This reform will cause a change of nearly 13 hours—that is to say, 12 hours plus the difference of longitude between Rome and Greenwich, if the meridian of Greenwich is designated as the new initial point of the universal date. I do not believe, however, that you will adopt this choice irrevocably, since its curious and strange consequences may be shown by one example, which I will adduce: This table is of about sufficient extent to allow the difference between the geographical longitude of its two ends to be observed and appreciated.
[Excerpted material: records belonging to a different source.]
@[simp] theorem aioApply_keeps (n : Nat) (v : Int) (s : State) :
    (aioApply n v s).Keeps s := by
  unfold aioApply; simp only [State.Keeps, (modAio_keeps ..), and_self]

@[simp] theorem applyAioCfg_keeps (n v : Nat) (s : State) :
    (applyAioCfg n v s).Keeps s := by
  unfold applyAioCfg; simp only [State.Keeps, (modAio_keeps ..), and_self]

/-! ### Lpe -/

@[simp] theorem modLoop_keeps (n : Nat) (f : LoopSlot → LoopSlot) (s : State) :
    (modLoop n f s).Keeps s := by
  unfold modLoop; (repeat' split) <;> simp only [State.Keeps, and_self]

@[simp] theorem loopEvent_keeps (code : Nat) (r : Rec) (detail : Nat) (s : State) :
    (loopEvent code r detail s).Keeps s := by
  unfold loopEvent; simp only [State.Keeps, (raise_keeps ..), and_self]

@[simp] theorem evalSlot_keeps (im : Image) (tn e : Nat) (r : Rec) (s : State) :
    (evalSlot im tn e r s).Keeps s := by
  unfold evalSlot; (repeat' split) <;> simp only [State.Keeps, (modLoop_keeps ..), (loopEvent_keeps ..), ↓(ite_keeps ..), ↓ite_fuses, ↓ite_floor, ite_self, and_self]

@[simp] theorem evalLoops_keeps (im : Image) (tn e : Nat) (s : State) :
    (evalLoops im tn e s).Keeps s := by
  unfold evalLoops; simp only [State.Keeps, (evalSlot_keeps ..), (foldl_keeps ..), implies_true, and_self]

@[simp] theorem holdLoops_keeps (s : State) :
    (holdLoops s).Keeps s := by
  unfold holdLoops; simp only [State.Keeps, and_self]

@[simp] theorem debugLoops_keeps (s : State) :
    (debugLoops s).Keeps s := by
  unfold debugLoops; simp only [State.Keeps, and_self]

@[simp] theorem idleLoops_keeps (s : State) :
    (idleLoops s).Keeps s := by
  unfold idleLoops; simp only [State.Keeps, and_self]

@[simp] theorem restartLoops_keeps (e : Nat) (s : State) :
    (restartLoops e s).Keeps s := by
  unfold restartLoops; simp only [State.Keeps, and_self]

@[simp] theorem applyLpe_keeps (n off v addr : Nat) (s : State) :
    (applyLpe n off v addr s).Keeps s := by
  unfold applyLpe; (repeat' split) <;> simp only [State.Keeps, (raiseIgnored_keeps ..), (modLoop_keeps ..), (loopEvent_keeps ..), ↓(ite_keeps ..), ↓ite_fuses, ↓ite_floor, ite_self, and_self]

/-! ### Tasks -/

@[simp] theorem modTask_keeps (n : Nat) (f : Task → Task) (s : State) :
    (modTask n f s).Keeps s := by
  unfold modTask; simp only [State.Keeps, and_self]

@[simp] theorem modCore_keeps (c : Nat) (f : Core → Core) (s : State) :
    (modCore c f s).Keeps s := by
  unfold modCore; simp only [State.Keeps, and_self]

@[simp] theorem modCopy_keeps (n c : Nat) (f : Copy → Copy) (s : State) :
    (modCopy n c f s).Keeps s := by
  unfold modCopy; simp only [State.Keeps, (modTask_keeps ..), and_self]

@[simp] theorem modWs_keeps (n c : Nat) (f : WriteSet → WriteSet) (s : State) :
    (modWs n c f s).Keeps s := by
  unfold modWs; simp only [State.Keeps, (modCopy_keeps ..), and_self]

@[simp] theorem putState_keeps (n : Nat) (l : List (Nat × Byte)) (s : State) :
    (putState n l s).pending = s.pending ∧ (putState n l s).key.fuses = s.key.fuses ∧ (putState n l s).drw.serialFloor = s.drw.serialFloor := by
  unfold putState; simp only [and_self]

@[simp] theorem restoreCopy_keeps (n : Nat) (c : Memory) (s : State) :
    (restoreCopy n c s).pending = s.pending ∧ (restoreCopy n c s).key.fuses = s.key.fuses ∧ (restoreCopy n c s).drw.serialFloor = s.drw.serialFloor := by
  unfold restoreCopy; simp only [(putState_keeps ..), and_self]

@[simp] theorem commitState_keeps (n : Nat) (work : List (Nat × Byte)) (s : State) :
    (commitState n work s).pending = s.pending ∧ (commitState n work s).key.fuses = s.key.fuses ∧ (commitState n work s).drw.serialFloor = s.drw.serialFloor := by
  unfold commitState; simp only [(modTask_keeps ..), (putState_keeps ..), ↓(ite_keeps ..), ↓ite_fuses, ↓ite_floor, ite_self, and_self]

@[simp] theorem gateIdle_keeps (c : Nat) (s : State) :
    (gateIdle c s).Keeps s := by
  unfold gateIdle; simp only [State.Keeps, (modCore_keeps ..), ↓(ite_keeps ..), ↓ite_fuses, ↓ite_floor, ite_self, and_self]

@[simp] theorem noteVstore_keeps (s : State) :
    (noteVstore s).Keeps s := by
  unfold noteVstore; simp only [State.Keeps, and_self]

/-! ### UpdCore -/

@[simp] theorem modUpd_keeps (f : Upd → Upd) (s : State) :
    (modUpd f s).Keeps s := by
  unfold modUpd; simp only [State.Keeps, and_self]

@[simp] theorem updEvent_keeps (code detail : Nat) (s : State) :
    (updEvent code detail s).Keeps s := by
  unfold updEvent; simp only [State.Keeps, (raise_keeps ..), and_self]

@[simp] theorem endShadow_keeps (s : State) :
    (endShadow s).Keeps s := by
  unfold endShadow
  dsimp only
  simp only [State.Keeps, (noteVstore_keeps ..)]
  exact foldl_keeps _ (fun s c => gateIdle_keeps c s) _ _

@[simp] theorem abandonUpdate_keeps (reason : Nat) (s : State) :
    (abandonUpdate reason s).Keeps s := by
  unfold abandonUpdate; simp only [State.Keeps, (modUpd_keeps ..), (updEvent_keeps ..), (endShadow_keeps ..), ↓(ite_keeps ..), ↓ite_fuses, ↓ite_floor, ite_self, and_self]

@[simp] theorem failShadow_keeps (reason slot : Nat) (s : State) :
    (failShadow reason slot s).Keeps s := by
  unfold failShadow; simp only [State.Keeps, (updEvent_keeps ..), (abandonUpdate_keeps ..), ↓(ite_keeps ..), ↓ite_fuses, ↓ite_floor, ite_self, and_self]

@[simp] theorem trigger_keeps (t slot : Nat) (s : State) :
    (trigger t slot s).Keeps s := by
  unfold trigger; simp only [State.Keeps, (modUpd_keeps ..), ↓(ite_keeps ..), ↓ite_fuses, ↓ite_floor, ite_self, and_self]

@[simp] theorem strokeTrouble_keeps (t n c : Nat) (s : State) :
    (strokeTrouble t n c s).Keeps s := by
  unfold strokeTrouble; simp only [State.Keeps, (failShadow_keeps ..), (trigger_keeps ..), ↓(ite_keeps ..), ↓ite_fuses, ↓ite_floor, ite_self, and_self]

@[simp] theorem mapState_keeps (n : Nat) (s : State) :
    (mapState n s).Keeps s := by
  unfold mapState; (repeat' split) <;> simp only [State.Keeps, (modUpd_keeps ..), (updEvent_keeps ..), (foldl_keeps ..), implies_true, and_self]

/-! ### Strokes -/

@[simp] theorem startDrive_keeps (n c : Nat) (s : State) :
    (startDrive n c s).Keeps s := by
  unfold startDrive; simp only [State.Keeps, (modCore_keeps ..), (modCopy_keeps ..), (mapState_keeps ..), and_self]

@[simp] theorem dispatchCore_keeps (s : State) (c : Nat) :
    (dispatchCore s c).Keeps s := by
  unfold dispatchCore; (repeat' split) <;> simp only [State.Keeps, (modCopy_keeps ..), (startDrive_keeps ..), and_self]

@[simp] theorem dispatchAll_keeps (s : State) :
    (dispatchAll s).Keeps s := by
  unfold dispatchAll; simp only [State.Keeps, (dispatchCore_keeps ..), (foldl_keeps ..), implies_true, and_self]

@[simp] theorem wakeCore_keeps (c : Nat) (s : State) :
    (wakeCore c s).Keeps s := by
  unfold wakeCore; simp only [State.Keeps, (modCore_keeps ..), and_self]

@[simp] theorem endDrive_keeps (c : Nat) (s : State) :
    (endDrive c s).Keeps s := by
  unfold endDrive; simp only [State.Keeps, (modCore_keeps ..), (gateIdle_keeps ..), (noteVstore_keeps ..), (dispatchCore_keeps ..), and_self]

@[simp] theorem withdrawKeys_keeps (n : Nat) (core : Option Nat) (s : State) :
    (withdrawKeys n core s).Keeps s := by
  unfold withdrawKeys; simp only [State.Keeps, and_self]

@[simp] theorem releaseLocks_keeps (n : Nat) (core : Option Nat) (s : State) :
    (releaseLocks n core s).Keeps s := by
  unfold releaseLocks; simp only [State.Keeps, (withdrawKeys_keeps ..), and_self]

@[simp] theorem dvtFault_keeps (k slot detail addr : Nat) (s : State) :
    (dvtFault k slot detail addr s).Keeps s := by
  unfold dvtFault; simp only [State.Keeps, (raise_keeps ..), and_self]

@[simp] theorem strokeFault_keeps (k n c detail addr : Nat) (s : State) :
    (strokeFault k n c detail addr s).Keeps s := by
  unfold strokeFault; simp only [State.Keeps, (strokeTrouble_keeps ..), (dvtFault_keeps ..), and_self]

@[simp] theorem stopDrive_keeps (n c : Nat) (k : SkipKind) (s : State) :
    (stopDrive n c k s).Keeps s := by
  unfold stopDrive; simp only [State.Keeps, (modCopy_keeps ..), (failShadow_keeps ..), (endDrive_keeps ..), (releaseLocks_keeps ..), ↓(ite_keeps ..), ↓ite_fuses, ↓ite_floor, ite_self, and_self]

@[simp] theorem noteRefused_keeps (kind tag target addr drawer : Nat) (s : State) :
    (noteRefused kind tag target addr drawer s).Keeps s := by
  unfold noteRefused; simp only [State.Keeps, (raise_keeps ..), ↓ite_floor, ite_self, and_self]

@[simp] theorem accessFault_keeps (c : Nat) (s : State) :
    (accessFault c s).Keeps s := by
  unfold accessFault; (repeat' split) <;> simp only [State.Keeps, (trigger_keeps ..), (stopDrive_keeps ..), and_self]

@[simp] theorem coreRefused_keeps (c kind target addr : Nat) (s : State) :
    (coreRefused c kind target addr s).Keeps s := by
  unfold coreRefused; simp only [State.Keeps, (noteRefused_keeps ..), (accessFault_keeps ..), and_self]

@[simp] theorem noteOutOfRange_keeps (drawer addr : Nat) (s : State) :
    (noteOutOfRange drawer addr s).Keeps s := by
  unfold noteOutOfRange; simp only [State.Keeps, (raise_keeps ..), and_self]

theorem grpAccess_keeps (c off : Nat) (f : Nat → Copy → Nat → State → State) (s : State) (hf : ∀ a0 a1 a2 (s : State), (f a0 a1 a2 s).Keeps s) :
    (grpAccess c off f s).Keeps s := by
  unfold grpAccess; (repeat' split) <;> simp only [State.Keeps, (coreRefused_keeps ..), hf, and_self]

@[simp] theorem grpOpen_keeps (c v : Nat) (s : State) :
    (grpOpen c v s).Keeps s := by
  unfold grpOpen; simp only [State.Keeps, (modWs_keeps ..), (strokeFault_keeps ..), (grpAccess_keeps ..), ↓(ite_keeps ..), ↓ite_fuses, ↓ite_floor, ite_self, implies_true, and_self]

@[simp] theorem grpCommit_keeps (c v : Nat) (s : State) :
    (grpCommit c v s).Keeps s := by
  unfold grpCommit; simp only [State.Keeps, (modWs_keeps ..), (strokeFault_keeps ..), (grpAccess_keeps ..), ↓(ite_keeps ..), ↓ite_fuses, ↓ite_floor, ite_self, implies_true, and_self]

@[simp] theorem grpAbort_keeps (c v : Nat) (s : State) :
    (grpAbort c v s).Keeps s := by
  unfold grpAbort; simp only [State.Keeps, (modTask_keeps ..), (modWs_keeps ..), (strokeFault_keeps ..), (grpAccess_keeps ..), ↓(ite_keeps ..), ↓ite_fuses, ↓ite_floor, ite_self, implies_true, and_self]

@[simp] theorem stageWrite_keeps (c addr v : Nat) (s : State) :
    (stageWrite c addr v s).Keeps s := by
  unfold stageWrite; (repeat' split) <;> simp only [State.Keeps, (modWs_keeps ..), (strokeFault_keeps ..), and_self]

/-! ### Access -/

theorem service_keeps (c item target addr : Nat) (f : State → State) (s : State) (hf : ∀ (s : State), (f s).Keeps s) :
    (service c item target addr f s).Keeps s := by
  unfold service; (repeat' split) <;> simp only [State.Keeps, (coreRefused_keeps ..), hf, and_self]

@[simp] theorem dmaAccess_keeps (owner : Option Nat) (write : Bool) (a len : Nat) (s : State) :
    (dmaAccess owner write a len s).2.Keeps s := by
  unfold dmaAccess; simp only [State.Keeps, (noteRefused_keeps ..), (noteOutOfRange_keeps ..), and_self]; repeat' (first | (simp only [State.Keeps, (noteRefused_keeps ..), (noteOutOfRange_keeps ..), and_self]; done) | split)

@[simp] theorem tornBank_keeps (b : Bool) (s : State) :
    (tornBank b s).pending = s.pending ∧ (tornBank b s).key.fuses = s.key.fuses ∧ (tornBank b s).drw.serialFloor = s.drw.serialFloor := by
  unfold tornBank; simp only [↓(ite_keeps ..), ite_self, and_self]

@[simp] theorem overwriteByte_keeps (a : Nat) (b : Byte) (s : State) :
    (overwriteByte a b s).pending = s.pending ∧ (overwriteByte a b s).key.fuses = s.key.fuses ∧ (overwriteByte a b s).drw.serialFloor = s.drw.serialFloor := by
  unfold overwriteByte; (repeat' split) <;> simp only [(tornBank_keeps ..), and_self]

@[simp] theorem overwrite_keeps (a : Nat) (l : List Byte) (s : State) :
    (overwrite a l s).pending = s.pending ∧ (overwrite a l s).key.fuses = s.key.fuses ∧ (overwrite a l s).drw.serialFloor = s.drw.serialFloor := by
  unfold overwrite; simp only [(overwriteByte_keeps ..), ↓(ite_keeps ..), ↓ite_fuses, ↓ite_floor, ite_self, (foldl_pending ..), (foldl_fuses ..), (foldl_floor ..), implies_true, and_self]

@[simp] theorem noteTagWrite_keeps (s : State) :
    (noteTagWrite s).Keeps s := by
  unfold noteTagWrite; simp only [State.Keeps, (raise_keeps ..), and_self]

@[simp] theorem putBytes_keeps (a : Nat) (l : List Byte) (s : State) :
    (putBytes a l s).pending = s.pending ∧ (putBytes a l s).key.fuses = s.key.fuses ∧ (putBytes a l s).drw.serialFloor = s.drw.serialFloor := by
  unfold putBytes; simp only [(overwrite_keeps ..), (noteTagWrite_keeps ..), ↓(ite_keeps ..), ↓ite_fuses, ↓ite_floor, ite_self, and_self]

/-! ### WkeCore -/

@[simp] theorem jAdd_keeps (l : List JEntry) (s : State) :
    (jAdd l s).Keeps s := by
  unfold jAdd; simp only [State.Keeps, and_self]

@[simp] theorem jMark_keeps (kind arg : Nat) (s : State) :
    (jMark kind arg s).Keeps s := by
  unfold jMark; simp only [State.Keeps, and_self]
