@[simp] theorem moveTasks_frame (c kind seat : Nat) (mv : List Nat) (old : Option Takeover) (s : State) :
    (moveTasks c kind seat mv old s).pending = s.pending ∧ (moveTasks c kind seat mv old s).answer = s.answer ∧ (moveTasks c kind seat mv old s).sys = s.sys ∧ (moveTasks c kind seat mv old s).drw = s.drw ∧ (moveTasks c kind seat mv old s).jig = s.jig ∧ (moveTasks c kind seat mv old s).dio = s.dio ∧ (moveTasks c kind seat mv old s).aio = s.aio ∧ (moveTasks c kind seat mv old s).lpe = s.lpe ∧ (moveTasks c kind seat mv old s).rio = s.rio ∧ (moveTasks c kind seat mv old s).mac = s.mac ∧ (moveTasks c kind seat mv old s).ptp = s.ptp ∧ (moveTasks c kind seat mv old s).rtc = s.rtc ∧ (moveTasks c kind seat mv old s).cvu = s.cvu ∧ (moveTasks c kind seat mv old s).dbg = s.dbg ∧ (moveTasks c kind seat mv old s).enabled = s.enabled ∧ (moveTasks c kind seat mv old s).declared = s.declared ∧ (moveTasks c kind seat mv old s).mem = s.mem := by
  unfold moveTasks; simp only [(gateIdle_frame ..), (takeSeat_frame ..), (enterReplay_frame ..), (startTakeover_frame ..), (rebind_frame ..), ↓(ite_fields ..), ite_self, (foldl_Only_31 ..), implies_true, and_self]

@[simp] theorem strandTasks_frame (mv hv : List Nat) (s : State) :
    (strandTasks mv hv s).OnlyFreshStkWkeCanEvrKeyUpdHieCores s := by
  unfold strandTasks; simp only [State.OnlyFreshStkWkeCanEvrKeyUpdHieCores, (stopTask_frame ..), ↓(ite_fields ..), ite_self, (foldl_OnlyFreshStkWkeCanEvrKeyUpdHieCores ..), implies_true, and_self]

@[simp] theorem moveSettle_frame (c : Nat) (s : State) (x : Settle) :
    (moveSettle c s x).OnlyFreshStkDvtWkeEvrUpdHieCores s := by
  unfold moveSettle; (repeat' split) <;> simp only [State.OnlyFreshStkDvtWkeEvrUpdHieCores, (takeSeat_frame ..), (unsettle_frame ..), ↓(ite_fields ..), ite_self, implies_true, and_self]

@[simp] theorem passSeat_frame (x y : Nat) (s : State) :
    (passSeat x y s).OnlyFreshStkDvtWkeEvrUpdHieCores s := by
  unfold passSeat; simp only [State.OnlyFreshStkDvtWkeEvrUpdHieCores, (takeSeat_frame ..), (freeSeat_frame ..), (rebind_frame ..), ↓(ite_fields ..), ite_self, implies_true, and_self]

@[simp] theorem noteReseat_frame (c : Nat) (seat : Option Nat) (s : State) :
    (noteReseat c seat s).OnlyWke s := by
  unfold noteReseat; simp only [State.OnlyWke, ↓(ite_fields ..), ite_self, implies_true, and_self]

@[simp] theorem giveUpSeat_frame (c x : Nat) (s : State) :
    (giveUpSeat c x s).OnlyFreshStkWkeCanEvrKeyUpdHieCores s := by
  unfold giveUpSeat; simp only [State.OnlyFreshStkWkeCanEvrKeyUpdHieCores, (freeSeat_frame ..), (stopTask_frame ..), (rebind_frame ..), ↓(ite_fields ..), ite_self, (foldl_OnlyFreshStkWkeCanEvrKeyUpdHieCores ..), implies_true, and_self]

@[simp] theorem reseat_frame (c : Nat) (s : State) :
    (reseat c s).pending = s.pending ∧ (reseat c s).answer = s.answer ∧ (reseat c s).sys = s.sys ∧ (reseat c s).drw = s.drw ∧ (reseat c s).jig = s.jig ∧ (reseat c s).dio = s.dio ∧ (reseat c s).aio = s.aio ∧ (reseat c s).lpe = s.lpe ∧ (reseat c s).rio = s.rio ∧ (reseat c s).mac = s.mac ∧ (reseat c s).ptp = s.ptp ∧ (reseat c s).rtc = s.rtc ∧ (reseat c s).cvu = s.cvu ∧ (reseat c s).dbg = s.dbg ∧ (reseat c s).enabled = s.enabled ∧ (reseat c s).declared = s.declared ∧ (reseat c s).mem = s.mem := by
  unfold reseat
  dsimp only
  exact foldl_Only_31 _ (fun s p => by repeat' (first | (simp only [(passSeat_frame ..), (noteReseat_frame ..), (giveUpSeat_frame ..), ↓(ite_fields ..), ite_self, (foldl_Only_31 ..), implies_true, and_self]; done) | split)) _ _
Let us suppose that these sessions were held at Greenwich, and that the table were placed east and west, so that the meridian intersected it lengthwise; let us further suppose that we had agreed to reckon the new universal time by this meridian—that is to say, by that of Greenwich—and that, in signing the protocol, we wished to set an example to the world by using the universal date, the present civil date and the future civil date, which, by the daily use of the universal date, the nations will or may finally accept, to the exclusion of all others, for the ordinary purposes of life. Well, now, gentlemen, we should bring our own choice into discredit. We could not sign, according to these three dates. As regards the last, we should find that half the table and half the Congress were under one date, and the other half under another; even our chairman, if seated in the middle, would find that he had been presiding over our sessions with his right side in one day and his left in the next.
I may be told that this would happen, whatever might be the meridian chosen, but we could afford to allow it to happen at sea, or in some isolated and uninhabited region where congresses never sit, and where no ray of civilization ever penetrates.
But to return to the reform, what are you going to do? I will say that if, instead of the meridian of Greenwich, you designate the anti-meridian for the reckoning of universal time and for the initial point of cosmopolitan dates for the present, but for the future as the initial point also of local dates, the reform will amount to about an hour only, but it will still be a reform. In a word, the anti-meridian of Rome is the one which now furnishes dates to the entire world, and you propose to make the meridian of Greenwich or the anti-meridian do so in future.
I therefore tell you, if you desire a common hour for postal and commercial purposes, designate no meridian at all; let the railway and telegraph companies, the postal authorities and the governments make an arrangement and select an artificial hour, so to speak, whatever it be the hour of Rome, London, Paris, or even that of Greenwich, but do not make a premature declaration which will be an authoritative one as emanating from this Congress, an apparently insignificant reform, but in reality one of very great importance, since, giving the preference to determinate localities in the face of what is scientific, historical, and logical, you render difficult, in the future, the adoption of that very reform, which will, perhaps, then be more necessary, and which can perhaps then be introduced more intelligently.